# TASK DESCRIPTION
Beneath this line are the data; copy exactly the part of them that opens with the line containing "k else k + 1" and closes with the line containing "def levelReached (w", and only that part.

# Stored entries
-- ==== Sys2Proof/Machine/Hbm.lean ====
section
/-! DEFINITION. Hbm: stacks and Drawer packages: training, thermal levels, the write-combining buffers, patrol, and how
a stack or the Drawer answers a read or a write that reaches it in a message (R307–R325, R420). -/

namespace Sys2Proof.Machine

/-! ### Training (R312, R324) -/

/-- STACK_TRAINING (R312): the stack's bit in GLOBAL_IDENT.STACKS is set; a failure leaves the stack's bit clear in GLOBAL_IDENT.STACKS and the engine enters FAULT. -/
def State.trainStack (s : State) (h : Nat) (ok : Bool) (repaired : Nat) : State :=
  let s1 := s.put fHBM_STAT_REPAIRED h 0 repaired
  let m := s.g fGLOBAL_IDENT_STACKS
  if ok then ((s1.put fHBM_STAT_TRAINED h 0 1).put fGLOBAL_IDENT_STACKS 0 0 (m ||| 2 ^ h)).tryReady
  else
    ((s1.put fHBM_STAT_TRAINED h 0 0).put fGLOBAL_IDENT_STACKS 0 0 (if m.testBit h then m - 2 ^ h else m)).enterFault 2

/-- DRAWER_TRAINING (R324). -/
def State.trainDrawer (s : State) (k : Nat) (ok : Bool) : State :=
  let m := s.g fDRW_STAT_TRAINED
  if ok then (s.put fDRW_STAT_TRAINED 0 0 (m ||| 2 ^ k)).tryReady
  else (s.put fDRW_STAT_TRAINED 0 0 (if m.testBit k then m - 2 ^ k else m)).enterFault 4

/-! ### Reads and writes that reach memory in messages (R309–R321) -/

/-- A write to HBM (R313): whole lines go to their stacks at once, a partial line into the write-combining buffer, and the write is
acknowledged once all of it is written; a write to an OFFLINE stack ends with ST_HBM_UE (R316). [DEDUCED, log entry 28] -/
def State.hbmWrite (s : State) (p : UciePort) (hd : UcieHdr) (data : List Byte) : State :=
  let a := hd.addr
  let n := data.length
  let ls := linesOf a n
  if ls.any (fun l => s.stackOffline l) then s.replyOn (backPort p) (wrAckHdr hd 1 stHbmUe) []
  else
    let s0 := ({ s with mem := s.mem.write a (ofBytes data) } : State).noteWritten a n
    let s1 := (ls.filter (fun l => coversLine a n l)).foldl (fun t l => (t.setLineErr l .good).overwriteEntry l) s0
    let part := ls.filter (fun l => !coversLine a n l)
    if part.isEmpty then s1.replyOn (backPort p) (wrAckHdr hd 0 0) []
    else part.foldl (fun t l => t.mergeLine [(hd, p)] (t.stackOf l) l (unitsOf a n l)) s1

/-- R319, R321: a write to the Drawer: a whole block sets its tag VALID with the CRC it came with, any other write
STALE; blocks of the reserved range have no tag. -/
def State.drawerWrite (s : State) (hd : UcieHdr) (data : List Byte) : State :=
  let a := hd.addr
  let n := data.length
  let s1 := ({ s with mem := s.mem.write a (ofBytes data) } : State).dens 186 2 n
  let s2 := s1.healLines a n
  if a < drawerBase + s.reserved then s2
  else if n = 4096 ∧ a % 4096 = 0 then s2.setTag a (.valid hd.word)
  else s2.staleTags a n

/-- R230: an uncorrectable line of HBM that lies in a page of a partition's latent store damages its frame. -/
def State.ownFrame (s : State) (l : Nat) : State :=
  match (List.range 16).find? (fun n => s.exists_ n && isHbm l && s.inHbm n l 64) with
  | some n => (s.lineInFrame n l).2
  | none => s

/-- Corrected and uncorrectable lines of a read counted (R168, R317, R319), MEM_UE logged for each uncorrectable one; a
whole block that fails its tag is counted too. Gives whether the data travels with POISON. -/
def State.noteMsgRead (s : State) (n a len : Nat) : Bool × State :=
  let ls := linesOf a len
  let bad := ls.filter (fun l => decide (s.lineErrOf l = .bad) || s.stackOffline l)
  let ce := ls.filter (fun l => decide (s.lineErrOf l = .corrected))
  let s1 := bad.foldl (fun t l => (t.noteUe n l).ownFrame l) s
  let s2 := ce.foldl (fun t l =>
    if isHbm l then (t.bump fHBM_ECC_STAT_CE (t.stackOf l) 0 1).noteCorrected (t.stackOf l / 4) 11 (t.stackOf l) 1
    else if isTray l then ((t.bump fTRAY_ECC_STAT_CE (trayPlate l) 0 1).dens (trayPlate l) 18 1).noteCorrected (dieOfPlate (trayPlate l)) 1 (trayPlate l) 1
    else (t.bump fDRW_ECC_STAT_LINK_CE 0 0 1).noteCorrected 2 12 0 1) s1
  if decide (len = 4096 ∧ a % 4096 = 0) && s.tagBroken a && bad.isEmpty then (true, s2.noteUe n a) else (!bad.isEmpty, s2)

/-- Bytes of a read counted at the stack or the Drawer (R325): a line read over link 0 is a far one. -/
def State.countRead (s : State) (p : UciePort) (a n : Nat) : State :=
  if isHbm a then (linesOf a n).foldl (fun t l =>
    (t.dens (162 + t.stackOf l) 1 (min (a + n) (l + 64) - max a l)).dens (162 + t.stackOf l) 3 (if p.link = 0 then 1 else 0)) s
  else if isDrawer a then s.dens 186 1 n
  else s

/-! ### Temperature (R315, R316) -/

/-- R315: entry temperature of level `k` with warning temperature `w`. -/
def levelEntry (w k : Nat) : Nat := w + 3 * (k - 1)

/-- R315: the highest level at or below `k` that a reading does not leave. [DEDUCED, log entry 29] -/
def levelDown (w t : Nat) : Nat → Nat
  | 0 => 0
  | k + 1 => if t + 2 ≤ levelEntry w (k + 1) then levelDown w t k else k + 1

/-- R315: the highest of levels 1–4 that a reading reaches, or 0. [DEDUCED, log entry 29] -/
def levelReached (w t : Nat) : Nat := (List.range 4).foldl (fun a i => if levelEntry w (i + 1) ≤ t then i + 1 else a) 0

/-- R315, R316: the level after a reading: STOPPED (5) at 105 °C, left for level 4 at 100 °C. [DEDUCED, log entry 29] -/
def nextLevel (w old t : Nat) : Nat :=
  if 105 ≤ t then 5
  else if old = 5 then (if t ≤ 100 then 4 else 5)
  else max (levelReached w t) (levelDown w t old)

end Sys2Proof.Machine
end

# OUTPUT OF THE TASK
  | k + 1 => if t + 2 ≤ levelEntry w (k + 1) then levelDown w t k else k + 1

/-- R315: the highest of levels 1–4 that a reading reaches, or 0. [DEDUCED, log entry 29] -/
def levelReached (w t : Nat) : Nat := (List.range 4).foldl (fun a i => if levelEntry w (i + 1) ≤ t then i + 1 else a) 0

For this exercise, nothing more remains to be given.